An effect of presentation rate was also noted in this series of experiments (Garner & Gottwald, 1968). At slow rates, pat terns starting at nonpreferred points were considerably more difficult to process than patterns starting at preferred points. This difference disappeared, however, at high presentation rates (Figure 32.42). The difficulty in processing patterns at slow rates was hypothesized to be due to an interference effect pro duced by verbal encoding of the patterns.

Figure 32.42.

 Use of the preferred description of two-element temporal patterns, as a function of presentation rate. Patterns started at the beginning of either the preferred description or a nonpreferred description.
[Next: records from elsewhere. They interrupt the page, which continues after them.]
-- ==== Sys2Proof/WellFormed.lean ====
section
/-! DEFINITION. Well-formed instructions: the terms of `Instr` that stand for an encoding or an event the
manual gives. A slot operation is well formed when it passes the decode checks of R388; an event when it names
units that exist (R11, R12). -/

namespace Sys2Proof

open Sys2Proof.Machine

/-- A virtual function's number (R21). -/
def wfVf (n : Nat) : Bool := decide (n < 32)
/-- A Vale's number (R11). -/
def wfVale (n : Nat) : Bool := decide (n < 8)
/-- A core's number: 8 Vales of 192 cores (R11). -/
def wfCore (n : Nat) : Bool := decide (n < 1536)
/-- A control core's or a slice's number (R11). -/
def wfCtl (n : Nat) : Bool := decide (n < 64)
/-- A gang's number (R73). -/
def wfGang (n : Nat) : Bool := decide (n < 64)

/-- A RISC-V word that no Xamiyxo instruction takes: not in custom-0 to custom-3, and a compressed one has
nothing above its 16 bits (R141, R270). -/
def wfRiscv (w : BitVec 32) : Bool :=
  let op := w.toNat % 128
  if w.toNat % 4 = 3 then op != 0x0B && op != 0x2B && op != 0x5B && op != 0x7B else decide (w.toNat < 65536)

/-- Well-formed instructions and events. -/
def Instr.wf (i : Instr) : Bool :=
  match i with
  | .lnchv vf _ | .vfimg vf _ | .mbin vf _ | .vfjqWrite vf _ | .tmctlGo vf _ => wfVf vf
  | .mbostPop vf | .vfdctlSnap vf | .vfdctlSettle vf | .quotaPeriodStart vf | .quotaExhaustion vf => wfVf vf
  | .dirtySwitchComplete vf | .settleComplete vf | .writeProtectWindowCopied vf | .backgroundPull vf => wfVf vf
  | .fatalLaunchEnd vf | .hypervisorSuspend vf | .contextDestroy vf => wfVf vf
  | .vfMemoryWrite vf _ _ => wfVf vf
  | .vfMemoryRead vf _ _ => wfVf vf
  | .registerWrite (some vf) o _ => wfVf vf && decide (o % 8 = 0)
  | .registerWrite none o _ => decide (o % 8 = 0)
  | .ptpMessage p _ => decide (p < 2)
  | .ndetuPortDown p | .ndetuPortUp p => decide (p < 2)
  | .thermalLimit v n => wfVale v && decide (n.toNat ≤ 48)
  | .clockSwallowUpdate v n => wfVale v && decide (n.toNat ≤ 48)
  | .placeTableWrite v vf i _ => wfVale v && wfVf vf && decide (i < 200)
  | .bindEntryWrite sl e _ _ => wfCtl sl && decide (e < 8)
  | .quantumEnd g | .stepLimitExpiry g | .contextBind g | .preload g => wfCtl g
  | .newcomer g e => wfCtl g && decide (e < 8)
  | .contextSave vf v | .contextRestore vf v => wfVf vf && wfVale v
  | .bundleIssue k | .bundleFetch k | .matrixCommandStart k | .coreSleepWake k => wfCore k
  | .sequencerPrefetch k | .sequencerReady k | .sequencerBoundary k | .coreRetirement k => wfCore k
  | .resultLanding k _ | .matrixCommandFinish k _ => wfCore k
  | .stashFill k e => wfCore k && decide (e < 64)
  | .valeTlbLookup k e => wfCore k && decide (e < 256)
  | .pageWalkComplete v w _ => wfVale v && decide (w < 64)
  | .atomicApply k e | .ownershipGrant k e | .atomicResponse k e => wfCore k && decide (e < 64)
  | .barrierArrival k e => wfCore k && decide (e < 8)
  | .phaseBoundaryComplete v g _ => wfVale v && wfGang g
  | .copyComplete k e _ => wfCore k && decide (e < 32)
  | .ringWaitResume k e => wfCore k && decide (e < 32)
  | .xSleepWake k | .xMwaitTimeout k | .scoreboardClear k | .supervisorTimerInterrupt k => wfCtl k
  | .linkRetryExhausted l | .linkRetrain l => decide (l < 36)
  | .gangDispatch v g => wfVale v && wfGang g
  | .macroComplete k e | .macroStopped k e | .macroKilled k e | .collectiveComplete k e => wfCtl k && decide (e < 64)
  | .colAdmission v | .colDelivery v | .catchUpSweep v | .sweepEntry v => wfVale v
  | .basinMerge v _ => wfVale v
  | .collectiveRegistration k e r _ _ => wfCtl k && decide (e < 64) && decide (r < 1024)
  | .chunkDelivery k e r _ _ _ => wfCtl k && decide (e < 64) && decide (r < 1024)
  | .chunkAck k e r => wfCtl k && decide (e < 64) && decide (r < 1024)
  | .riscvInstruction w => wfRiscv w
  | i => slotReason i == 0

end Sys2Proof
end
For patterns starting at the preferred point, use of the preferred description was highest at the slowest presentation rate and gradually declined as the presentation rate increased. For patterns starting at the nonpreferred point, use of the preferred description was lowest at the slowest presentation rate and rose as the presentation rate increased. (From W. R. Garner, The processing of information and structure, Lawrence Erlbaum Associates, 1974. Reprinted with permission.)

PERCEPTUAL ORGANIZATION AND COGNITION

4.2.6. Rhythmic Hierarchies. When a listener sponta neously groups a sequence of regularly recurring events into  subsequences, such organization may occur simultaneously at more than one structural level (Vos, 1973; Woodrow, 1951). For example, the listener may perceive groups of four elements with the major accent on the first and a minor accent on the third. Such spontaneous organization indicates that the system underlying perception of rhythm is hierarchical in nature.

An experiment by Perkins (1974) provides further evidence for this view. Subjects were required to estimate the number of taps occurring in sequences in which the first of every four taps was stressed, and the first of every 16 taps was doubly stressed. Errors differed from correct responses-more often by multiples of four and 16 than by adjacent numbers. Perkins concluded that the subjects were structuring the sequences hierarchically with reference to the imposed accents. A related study was performed by Sturges and Martin (1974). Here, subjects were presented with continuously repeating sequences of 14 or 16 dichotomous elements. These were patterns of seven or eight events that either repeated exactly or were altered slightly on repetition. The subjects were asked to recognize the sequences that contained exact repetitions. Patterns that exhibited a simple hierarchical structure were better recognized than those that did not. Further, eight-event patterns that were hierarchically structured were better recognized than seven event patterns, even though the former patterns contained more events.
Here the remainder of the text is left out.